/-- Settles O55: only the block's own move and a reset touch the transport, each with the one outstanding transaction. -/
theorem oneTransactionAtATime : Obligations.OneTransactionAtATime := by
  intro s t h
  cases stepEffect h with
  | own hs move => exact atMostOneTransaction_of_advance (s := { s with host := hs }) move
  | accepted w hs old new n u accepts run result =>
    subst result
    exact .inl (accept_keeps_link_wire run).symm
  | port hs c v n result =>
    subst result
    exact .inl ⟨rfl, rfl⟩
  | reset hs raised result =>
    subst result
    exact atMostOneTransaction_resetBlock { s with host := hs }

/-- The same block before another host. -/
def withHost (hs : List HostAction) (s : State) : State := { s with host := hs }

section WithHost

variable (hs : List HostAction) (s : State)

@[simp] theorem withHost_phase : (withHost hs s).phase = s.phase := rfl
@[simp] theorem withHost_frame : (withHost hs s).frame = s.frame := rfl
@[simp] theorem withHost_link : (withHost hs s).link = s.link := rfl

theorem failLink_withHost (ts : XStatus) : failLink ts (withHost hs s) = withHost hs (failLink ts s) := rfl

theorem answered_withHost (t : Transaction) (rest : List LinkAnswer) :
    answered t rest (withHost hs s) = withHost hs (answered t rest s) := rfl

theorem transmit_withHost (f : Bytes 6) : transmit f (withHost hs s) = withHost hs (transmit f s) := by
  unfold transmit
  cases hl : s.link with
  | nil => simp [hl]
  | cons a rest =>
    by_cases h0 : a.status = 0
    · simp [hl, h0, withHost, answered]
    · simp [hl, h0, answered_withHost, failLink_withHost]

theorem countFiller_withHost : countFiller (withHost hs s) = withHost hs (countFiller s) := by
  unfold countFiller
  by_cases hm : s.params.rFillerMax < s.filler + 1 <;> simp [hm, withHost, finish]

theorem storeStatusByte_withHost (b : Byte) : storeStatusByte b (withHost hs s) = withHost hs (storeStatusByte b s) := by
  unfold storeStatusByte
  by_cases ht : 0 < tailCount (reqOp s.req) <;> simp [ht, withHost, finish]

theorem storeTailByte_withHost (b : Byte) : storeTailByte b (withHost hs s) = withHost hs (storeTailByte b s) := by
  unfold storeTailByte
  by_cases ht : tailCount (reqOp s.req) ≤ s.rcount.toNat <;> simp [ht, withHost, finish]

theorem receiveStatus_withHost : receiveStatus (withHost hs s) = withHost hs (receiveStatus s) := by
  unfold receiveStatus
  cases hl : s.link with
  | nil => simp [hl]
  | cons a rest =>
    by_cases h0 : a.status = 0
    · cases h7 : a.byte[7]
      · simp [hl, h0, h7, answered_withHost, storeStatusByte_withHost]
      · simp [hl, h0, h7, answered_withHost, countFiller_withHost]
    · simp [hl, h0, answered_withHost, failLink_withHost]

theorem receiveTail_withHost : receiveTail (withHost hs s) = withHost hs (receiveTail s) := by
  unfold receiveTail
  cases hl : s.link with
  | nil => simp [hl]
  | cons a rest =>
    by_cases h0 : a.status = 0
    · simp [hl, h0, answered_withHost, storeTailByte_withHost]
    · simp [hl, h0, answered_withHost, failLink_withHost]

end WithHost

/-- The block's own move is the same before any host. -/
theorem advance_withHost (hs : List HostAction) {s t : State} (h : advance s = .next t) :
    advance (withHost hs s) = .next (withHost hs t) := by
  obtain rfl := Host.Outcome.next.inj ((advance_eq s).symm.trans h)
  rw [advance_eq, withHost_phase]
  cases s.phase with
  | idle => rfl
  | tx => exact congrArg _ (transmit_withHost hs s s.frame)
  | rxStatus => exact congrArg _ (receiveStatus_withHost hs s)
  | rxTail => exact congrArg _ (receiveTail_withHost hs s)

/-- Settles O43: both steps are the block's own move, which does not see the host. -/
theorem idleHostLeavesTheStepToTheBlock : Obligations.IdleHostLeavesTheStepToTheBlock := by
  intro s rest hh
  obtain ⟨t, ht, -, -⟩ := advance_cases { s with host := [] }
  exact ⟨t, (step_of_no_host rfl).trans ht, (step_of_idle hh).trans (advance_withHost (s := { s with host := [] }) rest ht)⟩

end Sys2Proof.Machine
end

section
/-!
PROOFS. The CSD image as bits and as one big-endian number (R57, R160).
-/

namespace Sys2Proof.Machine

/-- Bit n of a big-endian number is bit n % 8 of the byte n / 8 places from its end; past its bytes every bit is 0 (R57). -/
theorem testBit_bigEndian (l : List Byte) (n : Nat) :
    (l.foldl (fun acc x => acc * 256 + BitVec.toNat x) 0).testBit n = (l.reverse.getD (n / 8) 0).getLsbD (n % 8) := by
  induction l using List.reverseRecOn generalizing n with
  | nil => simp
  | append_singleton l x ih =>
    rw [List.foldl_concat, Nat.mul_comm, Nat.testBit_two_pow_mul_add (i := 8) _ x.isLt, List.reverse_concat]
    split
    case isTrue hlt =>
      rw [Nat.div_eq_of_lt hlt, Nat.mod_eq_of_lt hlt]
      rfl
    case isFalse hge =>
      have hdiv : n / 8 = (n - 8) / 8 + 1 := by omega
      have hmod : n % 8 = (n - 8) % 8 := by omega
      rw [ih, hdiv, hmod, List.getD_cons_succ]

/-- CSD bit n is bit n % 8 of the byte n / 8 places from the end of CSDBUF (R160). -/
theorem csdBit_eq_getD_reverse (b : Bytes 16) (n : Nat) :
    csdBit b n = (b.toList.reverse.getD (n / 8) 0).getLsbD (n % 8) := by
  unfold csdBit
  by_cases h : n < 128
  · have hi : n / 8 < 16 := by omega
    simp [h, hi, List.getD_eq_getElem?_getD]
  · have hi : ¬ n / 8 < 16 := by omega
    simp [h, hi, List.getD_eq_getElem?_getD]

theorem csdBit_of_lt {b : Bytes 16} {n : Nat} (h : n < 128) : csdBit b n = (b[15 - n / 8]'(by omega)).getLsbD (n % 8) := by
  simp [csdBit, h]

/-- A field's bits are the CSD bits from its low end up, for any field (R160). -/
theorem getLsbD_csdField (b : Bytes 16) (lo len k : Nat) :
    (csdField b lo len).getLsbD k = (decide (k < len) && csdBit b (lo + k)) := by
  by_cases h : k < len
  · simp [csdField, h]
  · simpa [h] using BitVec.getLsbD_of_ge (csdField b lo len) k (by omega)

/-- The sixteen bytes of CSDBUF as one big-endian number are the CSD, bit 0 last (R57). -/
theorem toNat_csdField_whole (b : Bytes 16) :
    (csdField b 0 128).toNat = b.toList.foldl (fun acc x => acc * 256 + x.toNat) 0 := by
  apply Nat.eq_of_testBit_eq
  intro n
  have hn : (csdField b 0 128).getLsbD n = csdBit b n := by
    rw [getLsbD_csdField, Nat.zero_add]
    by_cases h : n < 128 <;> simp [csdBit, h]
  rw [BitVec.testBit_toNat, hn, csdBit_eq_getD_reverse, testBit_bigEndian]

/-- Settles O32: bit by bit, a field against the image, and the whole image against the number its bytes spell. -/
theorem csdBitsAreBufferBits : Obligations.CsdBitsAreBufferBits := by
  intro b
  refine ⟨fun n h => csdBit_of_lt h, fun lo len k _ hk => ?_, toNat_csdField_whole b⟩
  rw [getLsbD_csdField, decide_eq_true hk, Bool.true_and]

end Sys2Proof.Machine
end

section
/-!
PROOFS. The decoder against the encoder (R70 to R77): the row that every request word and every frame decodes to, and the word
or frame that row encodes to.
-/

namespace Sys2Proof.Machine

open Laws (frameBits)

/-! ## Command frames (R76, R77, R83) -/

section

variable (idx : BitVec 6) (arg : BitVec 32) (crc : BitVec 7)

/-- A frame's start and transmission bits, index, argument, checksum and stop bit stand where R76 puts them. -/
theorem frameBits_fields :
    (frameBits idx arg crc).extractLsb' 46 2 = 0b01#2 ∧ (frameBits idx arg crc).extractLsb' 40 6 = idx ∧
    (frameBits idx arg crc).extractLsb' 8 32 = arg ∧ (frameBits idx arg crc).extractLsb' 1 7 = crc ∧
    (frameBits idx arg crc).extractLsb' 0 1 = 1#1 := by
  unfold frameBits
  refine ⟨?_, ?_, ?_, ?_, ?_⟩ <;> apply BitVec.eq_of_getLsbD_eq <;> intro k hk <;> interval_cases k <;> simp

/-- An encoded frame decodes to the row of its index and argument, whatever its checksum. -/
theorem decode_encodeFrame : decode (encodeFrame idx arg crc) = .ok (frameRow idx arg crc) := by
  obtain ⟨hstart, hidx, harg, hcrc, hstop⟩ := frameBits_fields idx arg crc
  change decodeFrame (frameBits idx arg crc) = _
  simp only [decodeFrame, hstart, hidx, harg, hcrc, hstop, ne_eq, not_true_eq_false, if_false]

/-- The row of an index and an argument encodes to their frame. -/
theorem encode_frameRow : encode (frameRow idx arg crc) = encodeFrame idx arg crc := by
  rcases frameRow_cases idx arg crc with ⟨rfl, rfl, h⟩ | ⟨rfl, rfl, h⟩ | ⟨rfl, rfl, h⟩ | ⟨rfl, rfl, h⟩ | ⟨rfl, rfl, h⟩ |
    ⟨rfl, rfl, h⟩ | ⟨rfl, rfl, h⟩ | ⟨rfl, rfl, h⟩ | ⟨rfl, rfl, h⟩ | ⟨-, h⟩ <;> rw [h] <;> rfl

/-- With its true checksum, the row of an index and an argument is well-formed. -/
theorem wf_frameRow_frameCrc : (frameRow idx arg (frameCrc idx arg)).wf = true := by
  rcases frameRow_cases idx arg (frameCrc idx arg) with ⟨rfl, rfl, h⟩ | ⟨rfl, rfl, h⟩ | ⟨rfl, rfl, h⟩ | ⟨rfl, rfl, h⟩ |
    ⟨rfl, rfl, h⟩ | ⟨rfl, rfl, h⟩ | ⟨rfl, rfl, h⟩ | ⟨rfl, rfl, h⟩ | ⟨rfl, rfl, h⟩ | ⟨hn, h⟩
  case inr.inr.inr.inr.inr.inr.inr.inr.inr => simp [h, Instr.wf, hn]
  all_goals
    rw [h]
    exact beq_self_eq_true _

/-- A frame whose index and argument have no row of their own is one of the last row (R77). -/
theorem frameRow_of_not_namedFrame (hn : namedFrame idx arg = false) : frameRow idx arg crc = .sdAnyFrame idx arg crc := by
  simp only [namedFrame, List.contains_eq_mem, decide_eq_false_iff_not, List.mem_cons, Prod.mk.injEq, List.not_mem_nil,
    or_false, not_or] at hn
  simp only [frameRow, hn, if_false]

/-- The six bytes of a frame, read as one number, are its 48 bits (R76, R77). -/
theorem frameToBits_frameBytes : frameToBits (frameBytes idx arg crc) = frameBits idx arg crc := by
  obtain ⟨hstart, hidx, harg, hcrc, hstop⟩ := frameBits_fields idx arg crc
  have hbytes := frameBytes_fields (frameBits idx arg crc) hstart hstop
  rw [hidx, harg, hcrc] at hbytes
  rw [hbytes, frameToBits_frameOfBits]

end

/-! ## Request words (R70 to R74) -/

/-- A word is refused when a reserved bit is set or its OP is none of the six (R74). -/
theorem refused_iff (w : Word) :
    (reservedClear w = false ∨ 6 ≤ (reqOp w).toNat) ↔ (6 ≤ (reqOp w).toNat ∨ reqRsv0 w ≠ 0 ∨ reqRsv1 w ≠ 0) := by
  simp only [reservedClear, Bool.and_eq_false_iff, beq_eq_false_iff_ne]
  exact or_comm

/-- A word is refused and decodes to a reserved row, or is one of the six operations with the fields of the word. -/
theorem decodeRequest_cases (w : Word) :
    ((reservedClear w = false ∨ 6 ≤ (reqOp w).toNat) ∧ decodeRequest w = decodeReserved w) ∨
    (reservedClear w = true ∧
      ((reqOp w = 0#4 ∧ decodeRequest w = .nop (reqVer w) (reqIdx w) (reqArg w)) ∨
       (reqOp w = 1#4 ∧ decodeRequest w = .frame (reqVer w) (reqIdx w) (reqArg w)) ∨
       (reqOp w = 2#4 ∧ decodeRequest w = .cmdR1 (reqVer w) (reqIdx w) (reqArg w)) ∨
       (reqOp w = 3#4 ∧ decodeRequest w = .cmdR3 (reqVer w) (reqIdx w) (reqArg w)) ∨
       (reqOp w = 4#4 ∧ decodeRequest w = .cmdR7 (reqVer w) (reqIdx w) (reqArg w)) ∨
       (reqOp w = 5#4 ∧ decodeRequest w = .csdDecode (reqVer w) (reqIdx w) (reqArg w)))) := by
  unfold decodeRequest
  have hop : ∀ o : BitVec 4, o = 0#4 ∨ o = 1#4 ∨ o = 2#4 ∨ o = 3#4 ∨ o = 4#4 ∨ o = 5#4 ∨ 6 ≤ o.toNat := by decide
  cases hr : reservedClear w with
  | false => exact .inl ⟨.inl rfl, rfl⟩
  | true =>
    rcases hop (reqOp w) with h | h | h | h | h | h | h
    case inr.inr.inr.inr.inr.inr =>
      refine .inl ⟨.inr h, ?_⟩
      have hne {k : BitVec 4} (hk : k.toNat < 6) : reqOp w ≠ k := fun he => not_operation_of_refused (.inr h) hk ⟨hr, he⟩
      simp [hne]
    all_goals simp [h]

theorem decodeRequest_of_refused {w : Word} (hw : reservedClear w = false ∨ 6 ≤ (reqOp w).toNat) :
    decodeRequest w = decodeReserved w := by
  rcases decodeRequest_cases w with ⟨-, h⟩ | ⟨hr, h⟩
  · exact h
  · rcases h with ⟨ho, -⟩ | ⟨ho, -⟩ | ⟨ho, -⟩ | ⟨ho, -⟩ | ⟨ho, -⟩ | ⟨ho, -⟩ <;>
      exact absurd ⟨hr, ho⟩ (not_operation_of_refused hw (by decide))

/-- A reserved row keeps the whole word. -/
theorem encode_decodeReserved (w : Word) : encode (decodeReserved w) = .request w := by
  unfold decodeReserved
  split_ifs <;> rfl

--

What is needed -
Copy back the listing above exactly, but only from the line with "exact ⟨t, (step_of_no_host" through the line with "theorem csdBit_eq_getD_reverse (b", both ends included.

Finished task -
  exact ⟨t, (step_of_no_host rfl).trans ht, (step_of_idle hh).trans (advance_withHost (s := { s with host := [] }) rest ht)⟩

end Sys2Proof.Machine
end

section
/-!
PROOFS. The CSD image as bits and as one big-endian number (R57, R160).
-/

namespace Sys2Proof.Machine

/-- Bit n of a big-endian number is bit n % 8 of the byte n / 8 places from its end; past its bytes every bit is 0 (R57). -/
theorem testBit_bigEndian (l : List Byte) (n : Nat) :
    (l.foldl (fun acc x => acc * 256 + BitVec.toNat x) 0).testBit n = (l.reverse.getD (n / 8) 0).getLsbD (n % 8) := by
  induction l using List.reverseRecOn generalizing n with
  | nil => simp
  | append_singleton l x ih =>
    rw [List.foldl_concat, Nat.mul_comm, Nat.testBit_two_pow_mul_add (i := 8) _ x.isLt, List.reverse_concat]
    split
    case isTrue hlt =>
      rw [Nat.div_eq_of_lt hlt, Nat.mod_eq_of_lt hlt]
      rfl
    case isFalse hge =>
      have hdiv : n / 8 = (n - 8) / 8 + 1 := by omega
      have hmod : n % 8 = (n - 8) % 8 := by omega
      rw [ih, hdiv, hmod, List.getD_cons_succ]

/-- CSD bit n is bit n % 8 of the byte n / 8 places from the end of CSDBUF (R160). -/
theorem csdBit_eq_getD_reverse (b : Bytes 16) (n : Nat) :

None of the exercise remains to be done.